# Venustus sexing



## lmhollist

When do venustus cichlids start to color up? I have one that's probably around 3 1/2 to close to 4 inches in length and I keep on vacillating on whether or not it's male or female. I'm posting a couple pics because I really just don't know. There's absolutely no blue in the face as of yet but it does seem to have a small yellow streak on its head (can females have some yellow too?). What do you think?
Thanks!


















^it looks kinda grumpy in this one....


----------



## Wolffishin

I'd say that's a female.
My male Venustus had blue on his head and face at 2 1/2".


----------



## cichlidpastor

I've got the same issue. I have 2 that I bought when they were 2". Now they are 3.5". Nice looking, but not a hint of blue anywhere. I was hoping at least one was a male. But yours looks exactly like mine.


----------



## PiePuncher

The venustus can be a late bloomer and usually is. They usually don't show much color until around 4-5 inches. Some smaller specimens will show color if they are the dominate fish. You will start to see blue in lips and cheeks first when the fish begins to change. I believe my dominate male(8 inch) started showing at around 4-5 inches.

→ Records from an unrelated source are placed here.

/-- One word for each cause. -/
theorem wit_ReportedFaultIsTakenPrecisely : t17.fault = 0#3 ∧ reportedFault 0x01000000#32 t17 = some .param ∧
    reportedFault 0x30000002#32 t17 = some .contract ∧ reportedFault 0x10500000#32 t17 = some .illegal := by decide
theorem wit_UnreportedCommandCompletes : t17.fault = 0#3 ∧ reportedFault 0x10C00000#32 t17 = none := by decide
theorem wit_OnlyFaultingCommandsHalt : t17.fault = 0#3 ∧
    ∃ t, step (presentInput (commandWrite 0x30000002#32) t17) = .next t ∧ t.fault ≠ 0#3 :=
  ⟨by decide, _, rfl, by decide⟩
theorem wit_HaltedBlockIsFrozen : t17Halted.fault ≠ 0#3 ∧ (0x00000#18 : Addr) ≠ 0x00004#18 ∧
    (0xFFFFFFFE#32 : Word).getLsbD 0 = false := by decide
theorem wit_OnlyResetLeavesHalt : t17Halted.fault ≠ 0#3 ∧
    ∃ t, step (presentInput softResetInput t17Halted) = .next t ∧ t.fault = 0#3 :=
  ⟨by decide, _, rfl, by decide⟩
theorem wit_PortErrorsChangeNothing : (0x0000B#18).toNat = 0x0000B ∧ (0x1FFFF#18).toNat = 0x1FFFF ∧
    (0x0000A#18).toNat = 0xA ∧ t17Halted.fault ≠ 0#3 := by decide
/-- The first and last address of each range clause, which no other clause takes in. -/
theorem wit_PortReadReturnsTable : (0x00000#18).toNat = 0x0 ∧ (0x0000A#18).toNat = 0xA ∧
    (0x00800 ≤ (0x00800#18).toNat ∧ (0x00FFF#18).toNat ≤ 0x00FFF) ∧ 0x20000 ≤ (0x20000#18).toNat ∧
    (0x0000B ≤ (0x0000B#18).toNat ∧ (0x007FF#18).toNat ≤ 0x007FF) ∧
    (0x01000 ≤ (0x01000#18).toNat ∧ (0x1FFFF#18).toNat ≤ 0x1FFFF) := by decide
theorem wit_AddressMapNamesEntries : 511 < 512 ∧ 255 < 256 ∧ 0x00800 ≤ (0x00FFF#18).toNat ∧
    (0x00FFF#18).toNat ≤ 0x00FFF ∧ 0x20000 ≤ (0x3FFFF#18).toNat := by decide
theorem wit_PortWriteStoresLowHalf : t17.Inv ∧ t17.fault = 0#3 ∧ 0x20000 ≤ (0x3FFFF#18).toNat :=
  ⟨t17_inv, by decide, by decide⟩
theorem wit_PortWritesAreIdempotent : t17.Inv ∧ (0x00A01#18 : Addr) ≠ 0x00000#18 ∧
    ∃ t, step (presentInput (.transaction (.write 0x00A01#18 7#32)) t17) = .next t :=
  ⟨t17_inv, by decide, _, rfl⟩

theorem wit_ComputeCommandsLock : ∃ t, exec (.dot .v0 .v3 .n) t17 = .next t := ⟨_, rfl⟩
theorem wit_LockedParametersAreImmutable : (t17b 0).locked = true ∧ ¬ IsReset (commandInput (.setn 4#16)) ∧
    ∃ t, step (presentInput (commandInput (.setn 4#16)) (t17b 0)) = .next t :=
  ⟨by decide, fun h => absurd h.1 (by decide), _, rfl⟩
theorem wit_NoCommandWritesMatrix : t17.Inv ∧ ∃ t, exec (.mvm .v3 .v0) t17 = .next t := ⟨t17_inv, _, rfl⟩
theorem wit_OnlyQdecAndResetWriteBit :
    ∃ t, step (presentInput (commandInput .qdec) (t17b 8)) = .next t ∧ t.bit ≠ (t17b 8).bit :=
  ⟨_, rfl, by decide⟩
theorem wit_CommandResultsAreResidues : t17.Inv ∧ ∃ t, exec (.mvmt .v3 .v1) t17 = .next t := ⟨t17_inv, _, rfl⟩

/-- T17 with other values at the first entries outside the active regions, and another `S`. -/
def t17Outside : State :=
  { (putBank (putBank (putBank t17 .v0 2 [9]) .v1 4 [9]) .v2 4 [9]).withEntry (matrixAddr 0 2) 5#16 with s := 3#16 }

/-- MVM v3, v0; MVMA v3, v0, v1; MVMT v3, v1; DOT at `n` of V0, V1 (which differ at entry 2 of V0) and at `m` of V1,
V2 (which differ at entry 4 of both), with `S` different; DOTADD and DOTSUB with `S` put back. -/
theorem wit_CommandsReadOnlyActiveRegion :
    (t17.n = t17Outside.n ∧ t17.q = t17Outside.q) ∧ (t17.Inv ∧ t17Outside.Inv) ∧
    (Bank.v3 ≠ .v0 ∧ Bank.v3 ≠ .v1) ∧
    (∀ i < 2 * t17.n.toNat, ∀ j < t17.n.toNat, t17.a i j = t17Outside.a i j) ∧
    (∀ j < t17.n.toNat, t17.v .v0 j = t17Outside.v .v0 j) ∧
    (∀ i < 2 * t17.n.toNat, t17.v .v1 i = t17Outside.v .v1 i) ∧
    (∀ k < (if Len.n = .n then t17.n.toNat else 2 * t17.n.toNat),
      t17.v .v0 k = t17Outside.v .v0 k ∧ t17.v .v1 k = t17Outside.v .v1 k) ∧
    (∀ k < (if Len.m = .n then t17.n.toNat else 2 * t17.n.toNat),
      t17.v .v1 k = t17Outside.v .v1 k ∧ t17.v .v2 k = t17Outside.v .v2 k) ∧
    t17.s = ({ t17Outside with s := 0#16 } : State).s :=
  ⟨by decide, ⟨t17_inv, ⟨by decide, by decide, by decide, .inl (by decide), by decide, by decide, by decide⟩⟩,
    by decide, by decide, by decide, by decide, by decide, by decide, by decide⟩

/-- The two states of the witness do differ just outside each region. -/
theorem test_outside_differs : t17.v .v0 2 ≠ t17Outside.v .v0 2 ∧ t17.v .v1 4 ≠ t17Outside.v .v1 4 ∧
    t17.v .v2 4 ≠ t17Outside.v .v2 4 ∧ t17.a 0 2 ≠ t17Outside.a 0 2 ∧ t17.s ≠ t17Outside.s := by decide

end Sys2Proof.Tests
end

/-! The statements about the state of the block (spec/10_state.md). First what a command can do, said once
(`CommandEffect`), and what an input can do (`InputEffect`); then the invariants of rule R40 under each update; then
the statements, each a case analysis over these effects. -/

namespace Sys2Proof.Machine

/-! ### What a command does: one equation per command, and the fault -/

theorem faultOf_setn_eq_none {imm : BitVec 16} {s : State} :
    faultOf (.setn imm) s = none ↔ s.locked = false ∧ 1 ≤ imm.toNat ∧ imm.toNat ≤ 256 := by
  cases hl : s.locked <;> simp [faultOf, hl]
  omega

theorem faultOf_setq_eq_none {imm : BitVec 16} {s : State} :
    faultOf (.setq imm) s = none ↔ s.locked = false ∧ 2 ≤ imm.toNat := by
  cases hl : s.locked <;> simp [faultOf, hl]
  omega

theorem faultOf_mvm_eq_none {vd vs1 : Bank} {s : State} : faultOf (.mvm vd vs1) s = none ↔ vd ≠ vs1 := by
  simp [faultOf]

theorem faultOf_mvma_eq_none {vd vs1 vs2 : Bank} {s : State} : faultOf (.mvma vd vs1 vs2) s = none ↔ vd ≠ vs1 := by
  simp [faultOf]

theorem faultOf_mvmt_eq_none {vd vs1 : Bank} {s : State} : faultOf (.mvmt vd vs1) s = none ↔ vd ≠ vs1 := by
  simp [faultOf]

theorem faultOf_qenc_eq_none {imm : BitVec 16} {s : State} : faultOf (.qenc imm) s = none ↔ imm.toNat ≤ 1 := by
  simp [faultOf]

theorem faultOf_qdec_eq_none {s : State} : faultOf .qdec s = none ↔ s.s.toNat < s.valQ := by
  simp [faultOf]

theorem exec_nop (s : State) : exec .nop s = .next s := rfl

theorem exec_setn_of_completes {imm : BitVec 16} {s : State} (h : faultOf (.setn imm) s = none) :
    exec (.setn imm) s = .next { s with n := BitVec.ofNat 9 imm.toNat } := by
  obtain ⟨hl, h1, h256⟩ := faultOf_setn_eq_none.1 h
  simp only [exec, execSetn, hl, Config.nMax]
  rw [if_neg (by decide), if_neg (by omega)]

theorem exec_setq_of_completes {imm : BitVec 16} {s : State} (h : faultOf (.setq imm) s = none) :
    exec (.setq imm) s = .next { s with q := imm } := by
  obtain ⟨hl, h2⟩ := faultOf_setq_eq_none.1 h
  simp only [exec, execSetq, hl]
  rw [if_neg (by decide), if_neg (by omega)]

theorem exec_mvm_of_ne {vd vs1 : Bank} (s : State) (h : vd ≠ vs1) :
    exec (.mvm vd vs1) s =
      .next (setLocked (s.withVector vd s.valM fun i => residue (s.rowSum vs1 i) s.valQ)) := if_neg h

theorem exec_mvma_of_ne {vd vs1 : Bank} (vs2 : Bank) (s : State) (h : vd ≠ vs1) :
    exec (.mvma vd vs1 vs2) s =
      .next (setLocked (s.withVector vd s.valM fun i =>
        residue (s.rowSum vs1 i + signed16 (s.v vs2 i)) s.valQ)) := if_neg h

theorem exec_mvmt_of_ne {vd vs1 : Bank} (s : State) (h : vd ≠ vs1) :
    exec (.mvmt vd vs1) s =
      .next (setLocked (s.withVector vd s.valN fun j => residue (s.colSum vs1 j) s.valQ)) := if_neg h

theorem exec_dot (vs1 vs2 : Bank) (len : Len) (s : State) :
    exec (.dot vs1 vs2 len) s = .next (setLocked { s with s := residue (s.dotSum vs1 vs2 len) s.valQ }) := rfl

theorem exec_dotadd (vs1 vs2 : Bank) (len : Len) (s : State) :
    exec (.dotadd vs1 vs2 len) s =
      .next (setLocked { s with s := residue (s.dotSum vs1 vs2 len + unsigned s.s) s.valQ }) := rfl

theorem exec_dotsub (vs1 vs2 : Bank) (len : Len) (s : State) :
    exec (.dotsub vs1 vs2 len) s =
      .next (setLocked { s with s := residue (unsigned s.s - s.dotSum vs1 vs2 len) s.valQ }) := rfl

theorem exec_qenc_of_le_one {imm : BitVec 16} (s : State) (h : imm.toNat ≤ 1) :
    exec (.qenc imm) s = .next (setLocked { s with s := BitVec.ofNat 16 (imm.toNat * s.half) }) :=
  if_neg (by omega)

theorem exec_qdec_of_lt {s : State} (h : s.s.toNat < s.valQ) :
    exec .qdec s = .next (setLocked { s with bit := decideBit s.s.toNat s.valQ }) :=
  if_neg (by omega)

/-- `faultOf` is the fault that `exec` takes, and the word it records is the command's own (R144, R148). -/
theorem exec_of_faultOf {i : Instr} {s : State} {c : FaultCause} (h : faultOf i s = some c) :
    exec i s = .next { s with fault := faultCode c, fcmd := encode i } := by
  cases i with
  | nop | dot | dotadd | dotsub => cases h
  | setn imm =>
    simp only [faultOf] at h
    simp only [exec, execSetn, Config.nMax]
    split_ifs at h with hl hr <;> cases h
    · rw [if_pos hl]; rfl
    · rw [if_neg hl, if_pos (by omega)]; rfl
  | setq imm =>
    simp only [faultOf] at h
    simp only [exec, execSetq]
    split_ifs at h with hl hr <;> cases h
    · rw [if_pos hl]; rfl
    · rw [if_neg hl, if_pos (by omega)]; rfl
  | mvm | mvma | mvmt =>
    simp only [faultOf] at h
    split_ifs at h with hv; cases h
    exact if_pos hv
  | qenc imm =>
    simp only [faultOf] at h
    split_ifs at h with hi; cases h
    exact if_pos (by omega)
  | qdec =>
    simp only [faultOf] at h
    split_ifs at h with hs; cases h
    exact if_pos hs

/-! ### What any command can do -/

/-- Everything a command can do to the state: take its fault; nothing (NOP); write `N` or `Q`, before the lock and in
range; or, a compute command, set `LOCKED` and write residues to at most `M` entries of one bank, a value below `Q` to
`S`, or (QDEC) `BIT`. -/
inductive CommandEffect (s : State) : Instr → State → Prop where
  | fault {i : Instr} {c : FaultCause} (hf : faultOf i s = some c) :
      CommandEffect s i { s with fault := faultCode c, fcmd := encode i }
  | nop : CommandEffect s .nop s
  | setn {imm : BitVec 16} (hl : s.locked = false) (h1 : 1 ≤ imm.toNat) (h256 : imm.toNat ≤ 256) :
      CommandEffect s (.setn imm) { s with n := BitVec.ofNat 9 imm.toNat }
  | setq {imm : BitVec 16} (hl : s.locked = false) (h2 : 2 ≤ imm.toNat) :
      CommandEffect s (.setq imm) { s with q := imm }
  | vector {i : Instr} {k : Bank} {len : Nat} {x : Nat → Int} (hf : faultOf i s = none) (hc : isCompute i = true)
      (hlen : len ≤ s.valM) :
      CommandEffect s i (setLocked (s.withVector k len fun j => residue (x j) s.valQ))
  | scalar {i : Instr} {x : Entry} (hf : faultOf i s = none) (hc : isCompute i = true)
      (hx : 0 < s.valQ → x.toNat < s.valQ) : CommandEffect s i (setLocked { s with s := x })
  | bit {b : BitVec 1} (hf : faultOf .qdec s = none) : CommandEffect s .qdec (setLocked { s with bit := b })

/-- QENC's value is at most `floor(Q/2)`, hence below `Q` (R130). -/
theorem qenc_value_lt {s : State} {imm : BitVec 16} (h : imm.toNat ≤ 1) (hq : 0 < s.valQ) :
    (BitVec.ofNat 16 (imm.toNat * s.half)).toNat < s.valQ := by
  calc (BitVec.ofNat 16 (imm.toNat * s.half)).toNat
      ≤ imm.toNat * s.half := by rw [BitVec.toNat_ofNat]; exact Nat.mod_le _ _
    _ ≤ 1 * s.half := Nat.mul_le_mul_right _ h
    _ < s.valQ := by rw [one_mul]; exact Nat.div_lt_self hq (by decide)

/-- A command's next state is one of its effects. -/
theorem exec_effect {i : Instr} {s t : State} (h : exec i s = .next t) : CommandEffect s i t := by
  have hres (x : Int) (hq : 0 < s.valQ) : (residue x s.valQ).toNat < s.valQ := residue_toNat_lt x hq (valQ_le s)
  have hNM : s.valN ≤ s.valM := by unfold State.valM; omega
  cases hf : faultOf i s with
  | some c => rw [exec_of_faultOf hf] at h; cases h; exact .fault hf
  | none =>
    cases i with
    | nop => cases h; exact .nop
    | setn imm =>
      obtain ⟨hl, h1, h256⟩ := faultOf_setn_eq_none.1 hf
      rw [exec_setn_of_completes hf] at h; cases h; exact .setn hl h1 h256
    | setq imm =>
      obtain ⟨hl, h2⟩ := faultOf_setq_eq_none.1 hf
      rw [exec_setq_of_completes hf] at h; cases h; exact .setq hl h2
    | mvm vd vs1 =>
      rw [exec_mvm_of_ne s (faultOf_mvm_eq_none.1 hf)] at h; cases h; exact .vector hf rfl le_rfl
    | mvma vd vs1 vs2 =>
      rw [exec_mvma_of_ne vs2 s (faultOf_mvma_eq_none.1 hf)] at h; cases h; exact .vector hf rfl le_rfl
    | mvmt vd vs1 =>
      rw [exec_mvmt_of_ne s (faultOf_mvmt_eq_none.1 hf)] at h; cases h; exact .vector hf rfl hNM
    | dot vs1 vs2 len => rw [exec_dot] at h; cases h; exact .scalar hf rfl (hres _)
    | dotadd vs1 vs2 len => rw [exec_dotadd] at h; cases h; exact .scalar hf rfl (hres _)
    | dotsub vs1 vs2 len => rw [exec_dotsub] at h; cases h; exact .scalar hf rfl (hres _)
    | qenc imm =>
      have hi := faultOf_qenc_eq_none.1 hf
      rw [exec_qenc_of_le_one s hi] at h; cases h; exact .scalar hf rfl (qenc_value_lt hi)
    | qdec => rw [exec_qdec_of_lt (faultOf_qdec_eq_none.1 hf)] at h; cases h; exact .bit hf

/-- A command word takes ILLEGAL, or runs the command it decodes to (R91). -/
theorem execWord_cases {w : Word} {s t : State} (h : execWord w s = .next t) :
    t = { s with fault := faultCode .illegal, fcmd := w } ∨
    ∃ i, decode w = .command i ∧ exec i s = .next t := by
  cases hd : decode w with
  | command i => exact .inr ⟨i, rfl, execWord_command hd s ▸ h⟩
  | illegal why => rw [execWord_illegal hd] at h; cases h; exact .inl rfl

/-! ### What any input can do -/

/-- The port word addresses of the banks and of the matrix (R55, R56). -/
def EntryAddr (a : Nat) : Prop :=
  (∃ k i, i < 512 ∧ a = bankAddr k i) ∨ ∃ i j, i < 512 ∧ j < 256 ∧ a = matrixAddr i j

theorem EntryAddr.mappedByte {a : Nat} (h : EntryAddr a) : MappedByte (2 * a) ∧ MappedByte (2 * a + 1) := by
  rcases h with ⟨k, i, hi, rfl⟩ | ⟨i, j, hi, hj, rfl⟩
  · exact mappedByte_bankAddr k hi
  · exact mappedByte_matrixAddr hi hj

/-- Everything an input can do to the nine elements of R20: reset them; leave them; or, on a block that is not halted,
run a command word or store `data[15:0]` into `S`, a bank or the matrix (R57, R59, R170). -/
inductive InputEffect (s : State) : Input → State → Prop where
  | reset {i : Input} (hi : IsReset i) : InputEffect s i State.reset
  | keep {i : Input} (hi : ¬ IsReset i) : InputEffect s i s
  | command {w : Word} {t : State} (hr : s.halted = false) (h : execWord w s = .next t) :
      InputEffect s (commandWrite w) t
  | storeScalar {d : Word} (hr : s.halted = false) :
      InputEffect s (.transaction (.write (regAddr .s) d)) { s with s := d.setWidth 16 }
  | storeEntry {a : Addr} {d : Word} (hr : s.halted = false) (ha : EntryAddr a.toNat) :
      InputEffect s (.transaction (.write a d)) (s.withEntry a.toNat (d.setWidth 16))

theorem not_isReset_write {a : Addr} (d : Word) (ha : targetOf a ≠ .reg .ctrl) :
    ¬ IsReset (.transaction (.write a d)) := by
  rintro ⟨rfl, -⟩
  exact ha (targetOf_regAddr .ctrl)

With your pic and the size of your fish, it is tough to tell if male or female.. Venting.....


----------



## lmhollist

Isn't venting somewhat unreliable when a female is unmated?

Otherwise ... yes ... it could just be a late bloomer. It's definitely not the dominant fish in the tank at the moment. We ended up having to move it in with our Jack Dempseys (wince) a little while ago but now that my boyfriend and I have another 75 (we're going to move the jds into it) it's going to get new tankmates, possibly with some of our other haps or peacocks. So we'll have to see then, kind of depends on what fish we put it with as to whether or not it would be dominant.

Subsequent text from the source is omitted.